● Extracted records
★ ★ ★ ★ ★
/-- A bit of a number in n bits whose field of w bits at a has been set to c. -/
theorem testBit_setField (x c : Nat) {w a n k : Nat} (h : w + a ≤ n) (hk : k < n) :
    ((x &&& (2 ^ n - 1 - (2 ^ w - 1) <<< a)) ||| ((c % 2 ^ w) <<< a)).testBit k =
      if a ≤ k ∧ k < a + w then c.testBit (k - a) else x.testBit k := by
  have hmask : 2 ^ n - 1 - (2 ^ w - 1) <<< a = 2 ^ n - ((2 ^ w - 1) <<< a + 1) := by rw [Nat.sub_sub, Nat.add_comm]
  simp only [hmask, Nat.testBit_or, Nat.testBit_and, Nat.testBit_two_pow_sub_succ (ones_shiftLeft_lt h), Nat.testBit_shiftLeft,
    Nat.testBit_two_pow_sub_one, Nat.testBit_mod_two_pow, hk, decide_true, Bool.true_and]
  by_cases hlo : a ≤ k
  · by_cases hhi : k < a + w
    · simp [hlo, hhi, show k - a < w by omega]
    · simp [hlo, hhi, show ¬ k - a < w by omega]
  · simp [hlo]

theorem getLsbD_setElem (v : BitVec 2048) (c : Nat) {i k : Nat} (hi : i < 64) (hk : k < 2048) :
    (setElem 32 v i c).getLsbD k = if 32 * i ≤ k ∧ k < 32 * i + 32 then c.testBit (k - 32 * i) else v.getLsbD k := by
  rw [setElem, BitVec.getLsbD_ofNat, testBit_setField v.toNat c (by omega) hk, BitVec.testBit_toNat]
  simp [hk]

/-- A lane after the write of an element of 32 bits. -/
theorem lane_setElem (v : BitVec 2048) (c : Nat) {i j : Nat} (hi : i < 64) (hj : j < 64) :
    lane (setElem 32 v i c) j = if i = j then BitVec.ofNat 32 c else lane v j := by
  ext k hk
  have hbit (w : BitVec 2048) : (lane w j)[k] = w.getLsbD (32 * j + k) := by simp [lane, BitVec.getElem_extractLsb']
  rw [hbit, getLsbD_setElem v c hi (by omega)]
  by_cases hij : i = j
  · subst hij
    simp [hk, ← BitVec.getLsbD_eq_getElem, BitVec.getLsbD_ofNat]
  · rw [if_neg (by omega), if_neg hij, hbit]

/-- What one outcome does to a register. -/
def setOut (w : Nat) (v : BitVec 2048) (e : EOut) : BitVec 2048 := (e.2.1.map (setElem w v e.1)).getD v

theorem vreg_putV (r w : Nat) (out : List EOut) : (cs.putV r w out).vreg r = out.foldl (setOut w) (cs.vreg r) := by
  have hv : (cs.vecWritten r w out).vreg r = cs.vreg r := field_of_sansMarks (CoreState.vreg · r) (sansMarks_vecWritten r w out)
  refine (get_put 0 _ r _).trans ?_
  rw [hv]
  congr 1
  funext v e
  rw [setOut]
  cases e.2.1 <;> rfl

/-- A lane after outcomes of the first n elements. -/
theorem lane_foldl_setOut (v : BitVec 2048) (oc : Nat → Option Nat) (p : Nat → Bool) {n j : Nat} (hn : n ≤ 64) (hj : j < 64) :
    lane (((List.range n).map fun i => (i, oc i, p i)).foldl (setOut 32) v) j =
      if j < n then ((oc j).map (BitVec.ofNat 32)).getD (lane v j) else lane v j := by
  induction n with
  | zero => simp
  | succ n ih =>
    rw [List.range_succ, List.map_append, List.foldl_append]
    simp only [List.map_cons, List.map_nil, List.foldl_cons, List.foldl_nil, setOut]
    cases hoc : oc n with
    | none =>
      rw [Option.map_none, Option.getD_none, ih (by omega)]
      obtain hlt | rfl | hgt := Nat.lt_trichotomy j n
      · simp [hlt, Nat.lt_succ_of_lt hlt]
      · simp [hoc]
      · simp [Nat.not_lt_of_gt hgt, show ¬ j < n + 1 by omega]
    | some c =>
      rw [Option.map_some, Option.getD_some, lane_setElem _ _ (by omega) hj, ih (by omega)]
      obtain hlt | rfl | hgt := Nat.lt_trichotomy j n
      · simp [hlt, Nat.lt_succ_of_lt hlt, Nat.ne_of_gt hlt]
      · simp [hoc]
      · simp [Nat.not_lt_of_gt hgt, Nat.ne_of_lt hgt, show ¬ j < n + 1 by omega]

/-! ## The lanes of a vector instruction -/

/-- The lanes of V[VD] that O53 asks for: `intRow` between the cores before and after. -/
def lanesTake (f : TileFields) (op : BitVec 32 → BitVec 32 → BitVec 32) (a b : CoreState) : Prop :=
  ∀ i, i < 64 → lane (b.vreg (vVD f)) i =
    if i < a.vl then
      (if vMU f = false ∨ (a.mreg (vMS f)).getLsbD i = true then
        op (lane (a.vreg (vVA f)) i) (if vSB f then BitVec.ofNat 32 (vIMM f) else lane (a.vreg (vVB f)) i)
      else if vZ f then 0 else lane (a.vreg (vVD f)) i)
    else lane (a.vreg (vVD f)) i

theorem intRow_iff {mk opc op} : intRow mk opc op ↔ ∀ (s : State) (L : Nat) (f : TileFields), vecOk (useBin etArith) f = true →
    (vET f = 7 ∨ vET f = 9) → ready s L 2 opc f .vec {} →
    ∃ t, exec (mk L f) s = .next t ∧ lanesTake f op (s.core L) (t.core L) := Iff.rfl

theorem opA_eq_lane (h : etBits (vET f) = 32) (i : Nat) : (cs.opA f i).1 = (lane (cs.vreg (vVA f)) i).toNat := by
  simp [CoreState.opA, CoreState.el, elemOf, lane, h]

theorem opB_eq_lane (h : etBits (vET f) = 32) (i : Nat) :
    (cs.opB f i).1 = (if vSB f then BitVec.ofNat 32 (vIMM f) else lane (cs.vreg (vVB f)) i).toNat := by
  unfold CoreState.opB
  split <;> simp [CoreState.el, elemOf, lane, h]

/-- R107 on the elements of an instruction: their new codes. -/
theorem elements_eq (n : Nat) (g : Nat → Nat × Bool) :
    cs.elements f n g = (List.range n).map fun i =>
      (i, (if cs.active f i then some (g i).1 else if vZ f then some 0 else none), (cs.active f i && (g i).2) || cs.govPois f i) := by
  refine List.map_congr_left fun i _ => ?_
  dsimp only
  split <;> simp [*]

/-- An element-wise operation on elements of 32 bits, where VL keeps to the lanes of a register. -/
theorem lanesTake_vecBin {op : BitVec 32 → BitVec 32 → BitVec 32} {nop : Nat → Nat → Nat} (het : etBits (vET f) = 32)
    (hvl : cs.vl ≤ 64) (hop : ∀ a b : BitVec 32, BitVec.ofNat 32 (nop a.toNat b.toNat) = op a b) : lanesTake f op cs (vecBin f nop cs) := by
  intro i hi
  have hn : cs.nEl f = cs.vl := by simp [CoreState.nEl, perLane, het]
  rw [vecBin, vecMap, vreg_putV, het, hn, elements_eq, lane_foldl_setOut _ _ _ hvl hi]
  refine if_congr Iff.rfl ?_ rfl
  have hact : cs.active f i = true ↔ vMU f = false ∨ (cs.mreg (vMS f)).getLsbD i = true := by simp [CoreState.active]
  by_cases ha : cs.active f i = true
  · rw [if_pos ha, if_pos (hact.mp ha), Option.map_some, Option.getD_some, ← hop, ← opA_eq_lane het, ← opB_eq_lane het]
  · rw [if_neg ha, if_neg (mt hact.mpr ha)]
    cases vZ f <;> rfl

/-! ## The rows where VL is at most 64 -/

/-- `intRow` in the states that the spec has: VL is at most 64 (Table 5.1). -/
def intRowInVl (mk : Nat → TileFields → Instr) (opc : Nat) (op : BitVec 32 → BitVec 32 → BitVec 32) : Prop :=
  ∀ (s : State) (L : Nat) (f : TileFields), (s.core L).vl ≤ 64 → vecOk (useBin etArith) f = true → (vET f = 7 ∨ vET f = 9) →
    ready s L 2 opc f .vec {} → ∃ t, exec (mk L f) s = .next t ∧ lanesTake f op (s.core L) (t.core L)

theorem etBits_int (h : vET f = 7 ∨ vET f = 9) : etBits (vET f) = 32 := by
  obtain h | h := h <;> rw [h] <;> rfl

theorem intRowInVl_of_vecRow {mk opc ok} {op : BitVec 32 → BitVec 32 → BitVec 32} {nop : TileFields → Nat → Nat → Nat}
    (h : vecRow mk opc ok (fun _ => noPlan) fun f => vecBin f (nop f))
    (hok : ∀ f, vecOk (useBin etArith) f = true → ok f = true)
    (hop : ∀ f, (vET f = 7 ∨ vET f = 9) → ∀ a b : BitVec 32, BitVec.ofNat 32 (nop f a.toNat b.toNat) = op a b) :
    intRowInVl mk opc op := by
  intro s L f hvl hf het hr
  refine ⟨_, h s L f (hok f hf) hr, ?_⟩
  rw [after, core_setCore]
  generalize hds : (((s.core L).issued.push .vec (noPlan (s.core L))).vxuStart opc false).vecEcc opc f = ds
  have hmarks : sansMarks ds = sansMarks (s.core L) := by rw [← hds]; simp
  have hlanes : lanesTake f op (sansMarks ds) (vecBin f (nop f) ds) := lanesTake_vecBin (cs := ds) (etBits_int het)
    ((congrArg CoreState.vl hmarks).trans_le hvl) (hop f het)
  rw [hmarks] at hlanes
  exact hlanes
★ ★ ★ ★ ★
● HOW TO COMPLETE THIS TASK
Please give back, exactly as it stands above, the stretch from the line with "op (lane (a.vreg" through the line with "TileFields), vecOk (useBin etArith) f = true →", and no line outside it.

● RESPONSE AREA
        op (lane (a.vreg (vVA f)) i) (if vSB f then BitVec.ofNat 32 (vIMM f) else lane (a.vreg (vVB f)) i)
      else if vZ f then 0 else lane (a.vreg (vVD f)) i)
    else lane (a.vreg (vVD f)) i

theorem intRow_iff {mk opc op} : intRow mk opc op ↔ ∀ (s : State) (L : Nat) (f : TileFields), vecOk (useBin etArith) f = true →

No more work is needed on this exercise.